While deeply rooted problems can’t be solved quickly, this is exactly the type of problem where technology can be used to help engineer positive change.
We are excited to share this work with the community to help foster discussions, experimentation, and drive progress to help create a more equitable availability of content on Wikipedia.
Our model addresses just one piece of a multifaceted problem, so there are additional areas where new techniques should be explored. When a Wikipedia editor or our AI model writes a biography, information is pulled from around the internet and cited. However, for all of the enriching knowledge the internet has provided, some sources have a bias that must be considered. For example, when women are represented, their biographies are more likely to include extra details about their personal lives. A 2015 study found the word “divorced” appears four times as often in women’s biographies as it does in biographies of men. This could be for many reasons, including the tabloid fodder that tends to follow the lives of notable women more closely than those of men. As a result, personal details end up being more likely to be mentioned in articles about women, distracting from accomplishments that should be in the spotlight and celebrated.

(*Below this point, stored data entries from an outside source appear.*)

/-- A counter of all rows that counts the rest of its range wraps: COUNT is 0 and OVF set. -/
theorem bumpCnt_wraps {n : Nat → Nat} (hen : sel.getLsbD 31 = true) (hcode : sel.toNat % 256 = code) (h0 : code ≠ 0)
    (hrow : sel.extractLsb' 16 5 = 0x10) (hw : 0 < w) (hw' : w < 2 ^ 48) (hcnt : cnt.toNat = 2 ^ 48 - w) (hn : n 0x10 = w) :
    bumpCnt sel cnt code n = 0x8000000000000000 := by
  have hcount : bits cnt 47 0 = 2 ^ 48 - w := by rw [bits, Nat.shiftRight_zero, hcnt]; omega
  have hsel : bits sel 31 31 = 1 ∧ bits sel 7 0 = code ∧ code ≠ 0 := ⟨by rw [bits_bit, hen]; rfl, hcode, h0⟩
  have hr : bits sel 20 16 = 0x10 := by rw [bits_eq_extractLsb' sel 20 16]; exact congrArg BitVec.toNat hrow
  have hclear : putBits cnt 0 48 (2 ^ 48) = 0 := by
    rw [putBits, Nat.shiftRight_zero, hcnt, Nat.mod_eq_of_lt (by omega : 2 ^ 48 - w < 2 ^ 48)]
    simp
  rw [bumpCnt, if_pos hsel, hr, hn, hcount, Nat.sub_add_cancel hw'.le, if_pos le_rfl, hclear]
  rfl

end

/-- The counters of a die after events of a code, and what those that set OVF while OVI is 1 raise (R27). -/
theorem State.countBy_die (s : State) (d : Fin 4) (code : Nat) (f : Nat → Nat) (n : Fin 16) :
    ((s.countBy d code f).die d).evcnt[n] = bumpCnt (s.die d).evsel[n] (s.die d).evcnt[n] code f := by
  show (((s.modDie d _).posts _).die d).evcnt[n] = _
  rw [show ∀ (u : State) l, (u.posts l).die d = u.die d from fun _ _ => rfl, State.die_modDie, if_pos rfl]
  simp

/-- A counter sets OVF while OVI is 1. -/
def raisesOvf (sel old new : Word) : Bool := bits old 63 63 == 0 && bits new 63 63 == 1 && bits sel 30 30 == 1

theorem State.countBy_raises (s : State) (d : Fin 4) (code : Nat) (f : Nat → Nat) (n : Fin 16) :
    let raises := raisesOvf (s.die d).evsel[n] (s.die d).evcnt[n] (bumpCnt (s.die d).evsel[n] (s.die d).evcnt[n] code f)
    ((s.countBy d code f).die d).ovi[n] = (s.die d).ovi[n] + (if raises then 1 else 0) ∧
      (raises = true → (d.val, Instr.evOvf n) ∈ (s.countBy d code f).agenda) := by
  intro raises
  constructor
  · show (((s.modDie d _).posts _).die d).ovi[n] = _
    rw [show ∀ (u : State) l, (u.posts l).die d = u.die d from fun _ _ => rfl, State.die_modDie, if_pos rfl]
    simp only [Fin.getElem_fin, Vector.getElem_ofFn, raises, raisesOvf]
    split <;> rfl
  · intro hr
    refine List.mem_append_right _ (List.mem_map.mpr ⟨n, List.mem_filter.mpr ⟨List.mem_finRange n, ?_⟩, rfl⟩)
    simpa [raises, raisesOvf] using hr

/-- Whether one that wraps raises EV_OVF is its OVI. -/
theorem raisesOvf_wrapped {sel old : Word} (h : old.toNat < 2 ^ 63) : raisesOvf sel old 0x8000000000000000 = sel.getLsbD 30 := by
  have hold : old.getLsbD 63 = false := Nat.testBit_lt_two_pow h
  simp only [raisesOvf, bits_bit, hold]
  cases sel.getLsbD 30 <;> rfl

theorem exec_evOvf_raises (s : State) (n : Fin 16) : ∃ t, exec (.evOvf n) s = .next t ∧ t.supEvents = s.supEvents ++
    (if (s.die (Fin.ofNat 4 s.cur)).ovi[n] = 0 then [] else [SupEvent.evOvf (s.cur % 4) n.val]) := by
  rw [exec_evOvf, execEvOvf]
  dsimp only
  split
  · exact ⟨s, rfl, (List.append_nil _).symm⟩
  · exact ⟨_, rfl, rfl⟩

/-! ### The obligations -/

/-- Settles O23: the checks of the word come before the guard (`privileged_user`, `crChecked_user`). -/
theorem privilege : Obligations.Privilege := by
  intro s g sc q d a b l n h
  exact ⟨privileged_user h 0 _, privileged_user h 0 _, privileged_user h 0 _, fun hn => crChecked_user h hn _,
    fun hn => crChecked_user h hn _⟩

/-- Settles O22: the word checks pass (`crChecked_allowed`); of each register the map says what is read and written. -/
theorem controlRegisters : Obligations.ControlRegisters := by
  intro s g d a n hg hsup hmgmt
  refine ⟨?_, ?_, s.crRead_named, fun v => ⟨?_, ?_, ?_, ?_, s.crWrite_readOnly v (.inl rfl) _,
    s.crWrite_readOnly v (.inr (.inl rfl)) _, s.crWrite_readOnly v (.inr (.inr rfl)) _, fun h => ?_, fun h => ?_⟩⟩
  · rw [exec_movc, execMovc, crChecked_allowed hsup hmgmt, plain_wS hg]
  · rw [exec_movcw, execMovcw, crChecked_allowed hsup hmgmt, plain_true hg]
  · rw [State.crWrite_vshape, State.st_mod]
  · rw [State.crWrite_fpsr, State.st_mod]
  · rw [State.crWrite_fpcr, State.st_mod]; exact fpcrNew_te _ v
  · rw [State.crWrite_fpcr, State.st_mod]; exact fpcrNew_rm _ v
  · rw [h, State.crWrite_dlmax_user]
  · rw [h, State.crWrite_dlmax, State.st_mod]

/-- Settles O27, a write at a time; a counter wraps as `bumpCnt_wraps` says, and raises EV_OVF where its OVI is 1. -/
theorem registerWriteSteps : Obligations.RegisterWriteSteps := by
  intro s v n c x
  refine ⟨fun h => ?_, exec_tstartWrite_past, rfl, ?_, ⟨_, rfl, ?_⟩, rfl, ⟨_, rfl, ?_⟩, rfl, ⟨_, rfl, ?_⟩, ⟨_, rfl, ?_, ?_⟩, rfl,
    exec_evOvf_raises s n, fun d w hcode h0 _ hen hrow hw hw' hcnt => ?_⟩
  · obtain ⟨htime, hdue⟩ := State.writeTstart_future h
    exact ⟨_, rfl, congrArg Time.tstart htime, congrArg Time.tick htime, congrArg Time.hold htime, congrArg Time.started htime,
      congrArg Time.stepAt htime, hdue⟩
  · rw [exec_plimitWrite, execPlimitWrite, plimitNew_eq]
  · rw [State.st_mod]; exact fpcrNew_te _ v
  · rw [State.regs_modRegs]; exact agemaxNew_toNat v
  · rw [State.die_modDie, if_pos rfl]; exact setAt_getElem _ n _
  · rw [State.die_modDie, if_pos rfl, getElem?_toList]
    exact (congrArg (fun y : Word => y.extractLsb' 0 48) (setAt_getElem _ n _)).trans (evcntNew_count _ v)
  · rw [State.die_modDie, if_pos rfl, getElem?_toList]
    exact (congrArg (fun y : Word => y.getLsbD 63) (setAt_getElem _ n _)).trans (evcntNew_ovf _ v)
  · intro t
    have hwraps := bumpCnt_wraps (n := fun r => if r = 0x10 then w else 0) hen hcode h0 hrow hw hw' hcnt rfl
    obtain ⟨hovi, hpost⟩ := s.countBy_raises d (v.toNat % 256) (fun r => if r = 0x10 then w else 0) n
    rw [hwraps, raisesOvf_wrapped (by omega)] at hovi hpost
    exact ⟨(s.countBy_die d _ _ n).trans hwraps, hovi, hpost⟩

end Sys2Proof.Machine
end

section
/-! SUPPORT. What a read of memory depends on, and the changes that leave it: wider than `State.readsAs`, since caches of
instructions, slots, rows and matrix ops may change as well. -/
namespace Sys2Proof.Machine

/-- `t` has the views, the translations and the local memories of `s`: a read of `t` gives what one of `s` does. -/
structure State.SameReads (s t : State) : Prop where
  view : ∀ e, (t.die e).view = (s.die e).view
  dieTlb : ∀ e, (t.die e).tlb = (s.die e).tlb
  coreTlb : ∀ c, (t.core c).tlb = (s.core c).tlb
  coreRegs : ∀ c, (t.core c).regs = (s.core c).regs
  baseTlb : t.baseTlb = s.baseTlb
  ecc : t.ecc = s.ecc
  ws : t.ws = s.ws
  lds : t.lds = s.lds
  opmem : t.opmem = s.opmem
  lcs : t.lcs = s.lcs
  ctxs : t.ctxs = s.ctxs
  time : t.time = s.time

namespace State.SameReads

theorem refl (s : State) : s.SameReads s :=
  ⟨fun _ => rfl, fun _ => rfl, fun _ => rfl, fun _ => rfl, rfl, rfl, rfl, rfl, rfl, rfl, rfl, rfl⟩

theorem trans {s t u : State} (h : s.SameReads t) (h' : t.SameReads u) : s.SameReads u :=
  ⟨fun e => (h'.view e).trans (h.view e), fun e => (h'.dieTlb e).trans (h.dieTlb e),
    fun c => (h'.coreTlb c).trans (h.coreTlb c), fun c => (h'.coreRegs c).trans (h.coreRegs c), h'.baseTlb.trans h.baseTlb,
    h'.ecc.trans h.ecc, h'.ws.trans h.ws, h'.lds.trans h.lds, h'.opmem.trans h.opmem, h'.lcs.trans h.lcs,
    h'.ctxs.trans h.ctxs, h'.time.trans h.time⟩

theorem symm {s t : State} (h : s.SameReads t) : t.SameReads s :=
  ⟨fun e => (h.view e).symm, fun e => (h.dieTlb e).symm, fun c => (h.coreTlb c).symm, fun c => (h.coreRegs c).symm,
    h.baseTlb.symm, h.ecc.symm, h.ws.symm, h.lds.symm, h.opmem.symm, h.lcs.symm, h.ctxs.symm, h.time.symm⟩

theorem of_readsAs {s t : State} (h : s.readsAs t) : s.SameReads t := by
  obtain ⟨⟨d, a, r, rfl⟩, hdie, -⟩ := h
  exact ⟨fun e => (hdie e).1, fun e => (hdie e).2, fun _ => rfl, fun _ => rfl, rfl, rfl, rfl, rfl, rfl, rfl, rfl, rfl⟩

/-! ### Changes that leave it -/

theorem count (s : State) (core code : Nat) : s.SameReads (s.count core code) := of_readsAs (s.readsAs_count core code)
theorem countEv (s : State) (d : Fin 4) (code row n : Nat) : s.SameReads (s.countEv d code row n) :=
  of_readsAs (s.readsAs_countEv d code row n)
theorem touch (s : State) (w : Who) (ea : Word) (n : Nat) : s.SameReads (s.touch w ea n) := of_readsAs (s.readsAs_touch w ea n)
theorem posts (s : State) (l : List (Nat × Instr)) : s.SameReads (s.posts l) := of_readsAs (s.readsAs_posts l)
theorem post (s : State) (u : Nat) (i : Instr) : s.SameReads (s.post u i) := posts s [(u, i)]

theorem postOnce (s : State) (u : Nat) (i : Instr) : s.SameReads (s.postOnce u i) := by
  obtain ⟨l, h⟩ := s.postOnce_eq u i
  exact h ▸ posts s l

theorem setStrand (s : State) (k : Nat) (t : Strand) : s.SameReads (s.setStrand k t) :=
  ⟨fun _ => rfl, fun _ => rfl, fun _ => rfl, fun _ => rfl, rfl, rfl, rfl, rfl, rfl, rfl, rfl, rfl⟩

theorem modRow (s : State) (r : Nat) (f : Row → Row) : s.SameReads (s.modRow r f) :=
  ⟨fun _ => rfl, fun _ => rfl, fun _ => rfl, fun _ => rfl, rfl, rfl, rfl, rfl, rfl, rfl, rfl, rfl⟩

theorem setOps (s : State) (l : List MxOp) (n : Nat) : s.SameReads { s with ops := l, nextOp := n } :=
  ⟨fun _ => rfl, fun _ => rfl, fun _ => rfl, fun _ => rfl, rfl, rfl, rfl, rfl, rfl, rfl, rfl, rfl⟩

/-- A change of a core that leaves its translations and its registers. -/
theorem modCore (s : State) (core : Nat) {f : Core → Core} (ht : ∀ c, (f c).tlb = c.tlb) (hr : ∀ c, (f c).regs = c.regs) :
    s.SameReads (s.modCore core f) := by
  refine ⟨fun _ => rfl, fun _ => rfl, fun c => ?_, fun c => ?_, rfl, rfl, rfl, rfl, rfl, rfl, rfl, rfl⟩ <;>
    rw [State.core_modCore] <;> split
  · next h => rw [ht, h]
  · rfl
  · next h => rw [hr, h]
  · rfl

theorem modSlot (s : State) (core i : Nat) (f : Slot → Slot) : s.SameReads (s.modSlot core i f) :=
  modCore s core (fun _ => rfl) (fun _ => rfl)

theorem settleSlots (s : State) (core : Nat) : s.SameReads (s.settleSlots core) := modCore s core (fun _ => rfl) (fun _ => rfl)

theorem foldl {α : Type} {f : State → α → State} (h : ∀ (s : State) x, s.SameReads (f s x)) (l : List α) :
    ∀ s : State, s.SameReads (l.foldl f s) := by
  induction l with
  | nil => exact refl
  | cons x l ih => exact fun s => trans (h s x) (ih _)

/-! ### What reads the same -/

section
variable {s t : State} (h : s.SameReads t)
include h

theorem sameMemory : s.sameMemory t := by
  refine ⟨fun d a => ?_, fun a => ?_, fun a => ?_, fun a => ?_⟩
  · rw [h.view]
  · rw [h.ws]
  · rw [h.lds]
  · rw [h.opmem]

theorem regs (c ctx : Nat) : t.regs c ctx = s.regs c ctx := by rw [State.regs, h.coreRegs]; rfl

theorem lc (k : Nat) : t.lc k = s.lc k := by rw [State.lc, h.lcs]; rfl

theorem now : t.now = s.now := by rw [State.now, h.time]; rfl

theorem unitStalls (lines : List Nat) (c : Nat × Nat) : t.unitStalls lines c = s.unitStalls lines c := by
  simp only [State.unitStalls, h.now]

theorem whoFor (k core ctx : Nat) (sup : Bool) (task : Option Task) (mark : Nat) :
    t.whoFor k core ctx sup task mark = s.whoFor k core ctx sup task mark := by
  simp only [State.whoFor, State.ctx?, h.ctxs]

theorem gread : t.gread = s.gread := by
  funext d pa n
  simp only [State.gread, h.view]

theorem tagged (d : Fin 4) (a : Nat) : t.tagged d a = s.tagged d a := by simp only [State.tagged, h.view]

theorem walk (d : Fin 4) (tt va : Nat) : t.walk d tt va = s.walk d tt va := by simp only [State.walk, h.gread]

theorem xl (w : Who) (va : Nat) : t.xl w va = s.xl w va := by
  simp only [State.xl, State.xlateBy, State.xlate, State.xlateIn, h.walk, h.regs, h.coreTlb, h.dieTlb, h.baseTlb]

theorem ldsPhys (w : Who) (o : Nat) : t.ldsPhys w o = s.ldsPhys w o := by simp only [State.ldsPhys, h.lc]

theorem ldByte (w : Who) (ea : Word) : t.ldByte w ea = s.ldByte w ea := by
  simp only [State.ldByte, h.xl, h.view, h.ws, h.lds, h.ldsPhys]

theorem ldBytes (w : Who) (ea : Word) (n : Nat) : t.ldBytes w ea n = s.ldBytes w ea n := by
  induction n generalizing ea with
  | zero => rfl
  | succ n ih => simp only [State.ldBytes, h.ldByte, ih]

theorem ldNat (w : Who) (ea : Word) (n : Nat) : t.ldNat w ea n = s.ldNat w ea n := by simp only [State.ldNat, h.ldBytes]

theorem badLine (pa : Nat) : t.badLine pa = s.badLine pa := by simp only [State.badLine, h.ecc]

theorem walkHit (m : Mmu) (c ctx va : Nat) : t.walkHit m c ctx va = s.walkHit m c ctx va := by
  have hbad : t.badLine = s.badLine := funext h.badLine
  simp only [State.walkHit, State.walkBad, State.walkReads, h.gread, hbad, h.ecc, h.regs, h.coreTlb, h.dieTlb, h.baseTlb]

theorem eccHit (w : Who) (ea : Word) (n : Nat) : t.eccHit w ea n = s.eccHit w ea n := by
  have hwalk : t.walkHit w.mmu w.core w.ctx = s.walkHit w.mmu w.core w.ctx := funext fun va => h.walkHit _ _ _ va
  simp only [State.eccHit, State.tableHit, h.badLine, h.xl, h.ecc, hwalk]

theorem permCheck (w : Who) (kd : AccKind) (ea : Word) (n : Nat) : t.permCheck w kd ea n = s.permCheck w kd ea n := by
  simp only [State.permCheck, State.publishCheck, h.xl, h.tagged]

/-- An access passes the same checks. -/
theorem access (w : Who) (kd : AccKind) (ea : Word) (n al : Nat) : t.access w kd ea n al = s.access w kd ea n al := by
  simp only [State.access, h.permCheck]

end

end State.SameReads

end Sys2Proof.Machine
end

section
/-! PROOF. A step of the chip: the turn of the device, and the turn of a core that issues an instruction (R93, R98, R200,
R218). -/
namespace Sys2Proof.Machine

/-! ### Parts of a load -/

section
variable (s : State) (w : Who)

theorem State.ldBytes_take (n : Nat) : ∀ (k : Nat) (ea : Word), k ≤ n → (s.ldBytes w ea n).take k = s.ldBytes w ea k := by
  induction n with
  | zero => intro k ea hk; rw [Nat.le_zero.mp hk]; rfl
  | succ n ih =>
    intro k ea hk
    cases k with
    | zero => rfl
    | succ k => simp only [State.ldBytes, List.take_succ_cons, ih k _ (Nat.le_of_succ_le_succ hk)]

theorem State.ldBytes_drop (n : Nat) : ∀ (k : Nat) (ea : Word),
    (s.ldBytes w ea n).drop k = s.ldBytes w (ea + BitVec.ofNat 64 k) (n - k) := by
  induction n with
  | zero => intro k ea; simp [State.ldBytes]
  | succ n ih =>
    intro k ea
    cases k with
    | zero => simp
    | succ k =>
      have hea : ea + 1 + BitVec.ofNat 64 k = ea + BitVec.ofNat 64 (k + 1) := by
        rw [BitVec.add_assoc, BitVec.ofNat_add, BitVec.add_comm (BitVec.ofNat 64 k)]; rfl
      rw [State.ldBytes, List.drop_succ_cons, ih, hea, Nat.succ_sub_succ]

/-- An aligned word lies whole in its code line. -/
theorem State.ldBytes_line {ea : Word} (h : ea.toNat % 8 = 0) :
    ((s.ldBytes w (BitVec.ofNat 64 (ea.toNat / lineBytes * lineBytes)) lineBytes).drop (ea.toNat % lineBytes)).take 8 =
      s.ldBytes w ea 8 := by
  have hea : BitVec.ofNat 64 (ea.toNat / lineBytes * lineBytes) + BitVec.ofNat 64 (ea.toNat % lineBytes) = ea := by
    rw [← BitVec.ofNat_add, Nat.mul_comm, Nat.div_add_mod, BitVec.ofNat_toNat, BitVec.setWidth_eq]
  rw [State.ldBytes_drop, hea]
  exact State.ldBytes_take s w _ 8 ea (by simp only [lineBytes]; omega)

end

/-! ### The instruction cache (R98) -/

/-- The cached code lines of a context are those of memory. -/
def State.cacheCurrent (s : State) (w : Who) : Prop :=
  ∀ e ∈ (s.core w.core).icache, e.1 = w.ctx → e.2.2 = s.ldBytes w (BitVec.ofNat 64 e.2.1) lineBytes

/-- What a fetch leaves as it was: the strands, the unit of the step, and what memory reads. -/
def State.fetched (s t : State) : Prop := t.cur = s.cur ∧ t.strands = s.strands ∧ s.SameReads t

Technology has already shown promise in helping address various imbalances, which is proof that there is even more the community can do to help make a difference. For example, the site’s former chief executive explained how an algorithm discovered an important mistake on the site: While Wikipedia health articles are vetted by medical editors, for years some articles on critical women’s health issues, such as breastfeeding, were labeled “low importance.”
There is even more work to be done for other marginalized and intersectional groups around the world and across languages. Our evaluation and data set focuses on women, which excludes many other groups, including nonbinary people. Articles about transgender and nonbinary people tend to be longer, but much of the additional space is devoted to their personal life instead of expanding on the person’s accomplishments, according to a 2021 study that looked at social biases in Wikipedia articles. It is important to recognize that bias exists in varying forms, especially in default online sources of information.
We are passionate about sharing this as an important research area with the broader generation community. We hope that our techniques can eventually be used as a starting point for human Wikipedia writers — and ultimately lead to a more equitable availability of information online that can be accessed by students writing biographies — and beyond.
This post was updated to clarify the name of the university. It's Université de Lorraine, CNRS, in France.